Well-known economist in 1994: “There are many economic puzzles, but there are only two really great mysteries. One of these mysteries is why economic growth takes place at different rates over time and across countries. Nobody really knows why….”
Same economist in 2013: “The reasons some countries grow more successfully than others remain fairly mysterious….”
I agree. When it comes to rich nations, we have very little clue about what yields faster economic growth over the medium to long run.
From the mid-1940s through the early 1970s, the American economy enjoyed healthy growth. But then the economy sputtered for a decade — a deep downturn in 1973-75, followed by high unemployment and inflation, followed in turn by a double-dip recession in 1980 and 1981-82. Academics and policy makers were befuddled.
The changed context spurred a slew of recommendations for how to rejuvenate the economy. The right blamed government overreach. Taxes, regulations, Keynesian demand management, and welfare state generosity had gone too far, in this view.
The left offered up myriad solutions of its own, including industrial policy, managed trade, a stakeholder-centered financial system, flexible specialization, lean production, corporatist partnerships between business, labor, and government, and collaboration between and within firms. In the mid-to-late 1990s, a Clinton-Reich-Rubin-Sperling approach embraced some of these ideas but emphasized education and skill development, free trade, and a commitment to balance the government budget during economic upswings. Like the “Third Way” orientation championed by Anthony Giddens and Tony Blair in the United Kingdom, adherents aimed to reconcile traditional left concerns for justice and fairness with an emphasis on economic growth.
As it turned out, America’s economic growth from 1979 to 2007 (peak to peak) was pretty healthy. It was slower than during the post-World War II “golden age.” But that isn’t surprising; growth was especially rapid in those years because it had been so slow in the 1930s and because so much of the industrial capacity in western Europe and Japan was destroyed during the war. U.S. GDP per capita grew at a rate of 1.9% per year between 1979 and 2007. That’s right on the long-run trend; the American economy’s average growth rate from 1890 to 2007 was 1.9%. The U.S. also did well in 1979-2007 compared to 19 other rich longstanding democracies. Adjusting for catch-up (nations that begin poorer grow more rapidly because they can borrow technology from the leaders), America’s growth rate was third best.
Unfortunately, we know very little about why. Was it due to the U.S. economy’s traditional strengths, such as its large domestic market and its array of large firms with established brands? To its strong universities and R&D, which keyed a successful transition to a high-tech service economy? To deregulation, tax cuts, and wage stagnation? To the adoption of some of the strategies proposed by the pro-growth progressives? To stimulative monetary policy (after the early 1980s)? To stock market and housing bubbles? To something else? We don’t know.

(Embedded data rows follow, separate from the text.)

-- ==== Sys2Proof/Tests/Slice0.lean ====
section
/-! SUPPORT. Tests/Slice0.lean: the WellFormed smoke tests, words written out from 30_encoding.md, one-step tests whose expected
results are the vectors of 95_test_vectors.md (the label of each is in its comment), and a witness of the hypotheses of each statement. -/

namespace Sys2Proof.Tests

open Sys2Proof Sys2Proof.Machine

/-! ### Well-formedness: one ill-formed term for each check -/

/-- LDA has no Accumulator and no ZeroPage_Y form (30_encoding.md R72). -/
theorem test_ill_formed_lda : ¬ (Instr.lda .accumulator).WellFormed ∧ ¬ (Instr.lda (.zeroPageY 0x10)).WellFormed := by decide

/-- LDX has no ZeroPage_X and no Absolute_X form (R113), LDY no ZeroPage_Y (R114). -/
theorem test_ill_formed_index_loads : ¬ (Instr.ldx (.zeroPageX 0)).WellFormed ∧ ¬ (Instr.ldx (.absoluteX 0)).WellFormed ∧
    ¬ (Instr.ldy (.zeroPageY 0)).WellFormed := by decide

/-- The stores have no Immediate form (R115); STX and STY have no indexed absolute form (R116, R117). -/
theorem test_ill_formed_stores : ¬ (Instr.sta (.immediate 0)).WellFormed ∧ ¬ (Instr.stx (.absoluteY 0)).WellFormed ∧
    ¬ (Instr.sty (.absoluteX 0)).WellFormed := by decide

/-- The eight-mode instructions have no JMP form (30_encoding.md R73, R75). -/
theorem test_ill_formed_alu : ¬ (Instr.adc (.indirect 0)).WellFormed ∧ ¬ (Instr.sbc .accumulator).WellFormed ∧
    ¬ (Instr.and (.zeroPageY 0)).WellFormed ∧ ¬ (Instr.ora (.indirect 0)).WellFormed ∧
    ¬ (Instr.eor .accumulator).WellFormed ∧ ¬ (Instr.cmp (.zeroPageY 0)).WellFormed := by decide

/-- The shifts have no Immediate and no Y-indexed form (30_encoding.md R74), INC and DEC no Accumulator form (R78). -/
theorem test_ill_formed_modify : ¬ (Instr.asl (.immediate 0)).WellFormed ∧ ¬ (Instr.lsr (.absoluteY 0)).WellFormed ∧
    ¬ (Instr.rol (.indirectX 0)).WellFormed ∧ ¬ (Instr.ror (.zeroPageY 0)).WellFormed ∧
    ¬ (Instr.inc .accumulator).WellFormed ∧ ¬ (Instr.dec (.immediate 0)).WellFormed := by decide

/-- CPX and CPY have no indexed form (30_encoding.md R75); BIT has no Immediate form (R80). -/
theorem test_ill_formed_compare_bit : ¬ (Instr.cpx (.zeroPageX 0)).WellFormed ∧ ¬ (Instr.cpy (.absoluteX 0)).WellFormed ∧
    ¬ (Instr.bit (.immediate 0)).WellFormed := by decide

/-- JMP has only Absolute and Indirect (30_encoding.md R77). -/
theorem test_ill_formed_jmp : ¬ (Instr.jmp (.zeroPage 0)).WellFormed ∧ ¬ (Instr.jmp (.indirectX 0)).WellFormed := by decide

/-- A documented byte is not an ILLEGAL instruction (30_encoding.md R82). -/
theorem test_ill_formed_illegal : ¬ (Instr.illegal 0xEA).WellFormed ∧ (Instr.illegal 0x02).WellFormed := by decide

/-- An instruction that is not well formed has no encoding, and running it faults (40_fetch_execute_and_addressing.md R110). -/
theorem test_ill_formed_is_not_encoded : encode (.sta (.immediate 0)) = [] ∧
    exec (.lda (.indirect 0)) State.reset = .next { State.reset with run := .faulted (.unresolvableMode .indirect) } := ⟨by decide +kernel, rfl⟩

/-! ### Decoding: the words are written out from the rows of 30_encoding.md R72 to R82 -/

/-- Whether the bytes decode to the instruction with nothing left over, and are what the encoder writes for it. -/
def spells (bs : List Byte) (i : Instr) : Bool :=
  (match decode bs with
    | .ok (j, []) => i == j
    | _ => false) && encode i == bs

theorem test_decode_loads : [
    spells [0xB5, 0x80] (.lda (.zeroPageX 0x80)), spells [0xBE, 0x34, 0x12] (.ldx (.absoluteY 0x1234)),
    spells [0xBC, 0x00, 0x02] (.ldy (.absoluteX 0x0200))].all id = true := by decide +kernel

theorem test_decode_stores : [
    spells [0x91, 0x40] (.sta (.indirectY 0x40)), spells [0x96, 0xFF] (.stx (.zeroPageY 0xFF)),
    spells [0x8C, 0x00, 0x02] (.sty (.absolute 0x0200))].all id = true := by decide +kernel

theorem test_decode_arithmetic : [
    spells [0x71, 0x20] (.adc (.indirectY 0x20)), spells [0xE1, 0x20] (.sbc (.indirectX 0x20)),
    spells [0x3D, 0xFF, 0x12] (.and (.absoluteX 0x12FF)), spells [0x09, 0x80] (.ora (.immediate 0x80)),
    spells [0x59, 0xCD, 0xAB] (.eor (.absoluteY 0xABCD))].all id = true := by decide +kernel

theorem test_decode_shifts : [
    spells [0x0A] (.asl .accumulator), spells [0x4E, 0x00, 0x02] (.lsr (.absolute 0x0200)),
    spells [0x36, 0xFF] (.rol (.zeroPageX 0xFF)), spells [0x7E, 0x00, 0x02] (.ror (.absoluteX 0x0200))].all id = true := by decide +kernel

theorem test_decode_compares : [
    spells [0xD9, 0x01, 0x02] (.cmp (.absoluteY 0x0201)), spells [0xE4, 0x10] (.cpx (.zeroPage 0x10)),
    spells [0xCC, 0x00, 0x02] (.cpy (.absolute 0x0200))].all id = true := by decide +kernel

theorem test_decode_branches : [
    spells [0x90, 0x20] (.bcc 0x20), spells [0xB0, 0xF0] (.bcs 0xF0), spells [0xF0, 0x05] (.beq 0x05),
    spells [0x30, 0x80] (.bmi 0x80), spells [0xD0, 0xF8] (.bne 0xF8), spells [0x10, 0x7F] (.bpl 0x7F),
    spells [0x50, 0x00] (.bvc 0x00), spells [0x70, 0xFE] (.bvs 0xFE)].all id = true := by decide +kernel

theorem test_decode_jumps : [
    spells [0x4C, 0x34, 0x12] (.jmp (.absolute 0x1234)), spells [0x6C, 0xFF, 0x30] (.jmp (.indirect 0x30FF)),
    spells [0x20, 0x0A, 0x06] (.jsr 0x060A), spells [0x60] .rts, spells [0x40] .rti].all id = true := by decide +kernel

theorem test_decode_increments : [
    spells [0xFE, 0xFF, 0xFF] (.inc (.absoluteX 0xFFFF)), spells [0xC6, 0x10] (.dec (.zeroPage 0x10)),
    spells [0xE8] .inx, spells [0xC8] .iny, spells [0xCA] .dex, spells [0x88] .dey].all id = true := by decide +kernel

theorem test_decode_transfers_and_stack : [
    spells [0xAA] .tax, spells [0xA8] .tay, spells [0xBA] .tsx, spells [0x8A] .txa, spells [0x9A] .txs, spells [0x98] .tya,
    spells [0x48] .pha, spells [0x08] .php, spells [0x68] .pla, spells [0x28] .plp].all id = true := by decide +kernel

theorem test_decode_flags_bit_nop_brk_illegal : [
    spells [0x18] .clc, spells [0xD8] .cld, spells [0x58] .cli, spells [0xB8] .clv, spells [0x38] .sec, spells [0xF8] .sed,
    spells [0x78] .sei, spells [0x24, 0x10] (.bit (.zeroPage 0x10)), spells [0xEA] .nop, spells [0x00] .brk,
    spells [0x80] (.illegal 0x80)].all id = true := by decide +kernel

/-- A sequence that ends inside its operand bytes is refused by name; the bytes after an instruction are left alone. -/
theorem test_decode_ends : decode [] = .error .noBytes ∧ decode [0xA9] = .error (.truncated 0xA9) ∧
    decode [0x4C, 0x00] = .error (.truncated 0x4C) ∧ decode [0xEA, 0x4C] = .ok (.nop, [0x4C]) := ⟨rfl, rfl, rfl, rfl⟩

/-- A table word: the second byte is bits 15..8, the third bits 23..16. -/
theorem test_table_word : decodeTableWord 24 0x1234AD = some (.lda (.absolute 0x1234)) ∧
    decodeTableWord 8 0xEA = some .nop ∧ decodeTableWord 8 0xA9 = some (.lda (.immediate 0)) := by decide +kernel

/-- The assembler text of each kind of operand (30_encoding.md R84). -/
theorem test_assembly_text : assemblyText 0x060A (.bne 0xF8) = "BNE $0604" ∧ assemblyText 0 (.lda (.immediate 0xC0)) = "LDA #$C0" ∧
    assemblyText 0 (.asl .accumulator) = "ASL A" ∧ assemblyText 0 (.jmp (.indirect 0x30FF)) = "JMP ($30FF)" ∧
    assemblyText 0 (.sta (.indirectX 0x40)) = "STA ($40,X)" ∧ assemblyText 0 (.lda (.indirectY 0x20)) = "LDA ($20),Y" ∧
    assemblyText 0 (.sta (.absoluteY 0x0300)) = "STA $0300,Y" ∧ assemblyText 0 (.illegal 0x02) = ".byte $02" := by decide

/-! ### One step each: the vectors of 95_test_vectors.md, section 2 -/

/-- A memory that holds these bytes. -/
def holding (cells : List (Word × Byte)) : Memory := cells.foldl (fun m c => m.write c.1 c.2) []

/-- The default start state of 95_test_vectors.md, section 2: `code` at `pc`, the other bytes 0x00 but for `cells`. -/
def placed (pc : Word) (code : List Byte) (cells : List (Word × Byte)) : State :=
  { a := 0x00, x := 0x00, y := 0x00, sp := 0xFD, p := 0x24, pc := pc, mem := (holding cells).writeBytes pc code,
    run := .running, pcRule := .byKind, observer := [], host := [], reply := .nothing }

/-- What a step leaves, looked at through `f`; nothing if the step stops. -/
def after {α : Type} (s : State) (f : State → α) : Option α :=
  match step s with
  | .next t => some (f t)
  | _ => none

/-- V-LS6: LDA ($FF,X). -/
theorem test_lda_pointer_at_0xFF_wraps_in_page_zero :
    after (placed 0x0600 [0xA1, 0xFF] [(0x0000, 0x12), (0x00FF, 0x34), (0x1234, 0x5A)]) (fun t => (t.a, t.p, t.pc)) =
      some (0x5A, 0x24, 0x0602) := by decide

/-- V-LS9: LDA ($FE),Y. -/
theorem test_lda_indirect_indexed_sum_wraps :
    after { placed 0x0600 [0xB1, 0xFE] [(0x0008, 0x3C), (0x00FE, 0xF8), (0x00FF, 0xFF)] with y := 0x10 } (fun t => (t.a, t.p, t.pc)) =
      some (0x3C, 0x24, 0x0602) := by decide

Nor do social scientists have a compelling explanation for why some rich nations have grown more rapidly than others in recent decades. We know that catch-up matters. Limited product and labor market regulations and participation by business and labor in policy making seem to help, but they account for only a small portion of the country differences in economic growth between 1979 and 2007. Even education seems to have played little role. Growth hinges on technological progress, which should be boosted by education, particularly in the modern knowledge-driven economy. Yet across the rich countries, those with higher average years of schooling, larger shares of university graduates, or faster increase in educational attainment have not grown more rapidly than others since the 1970s. (I’m not yet sure what I make of this.)
An interesting and perplexing piece of the growth puzzle is the tendency of countries to do well for a while and then falter. In the past half century, any number of national models have gone in and out of fashion, first surging and then falling back.
Economic growth is important. Yet for affluent countries, our knowledge about what causes faster or slower growth is very thin. It’s pretty remarkable, not to mention unfortunate.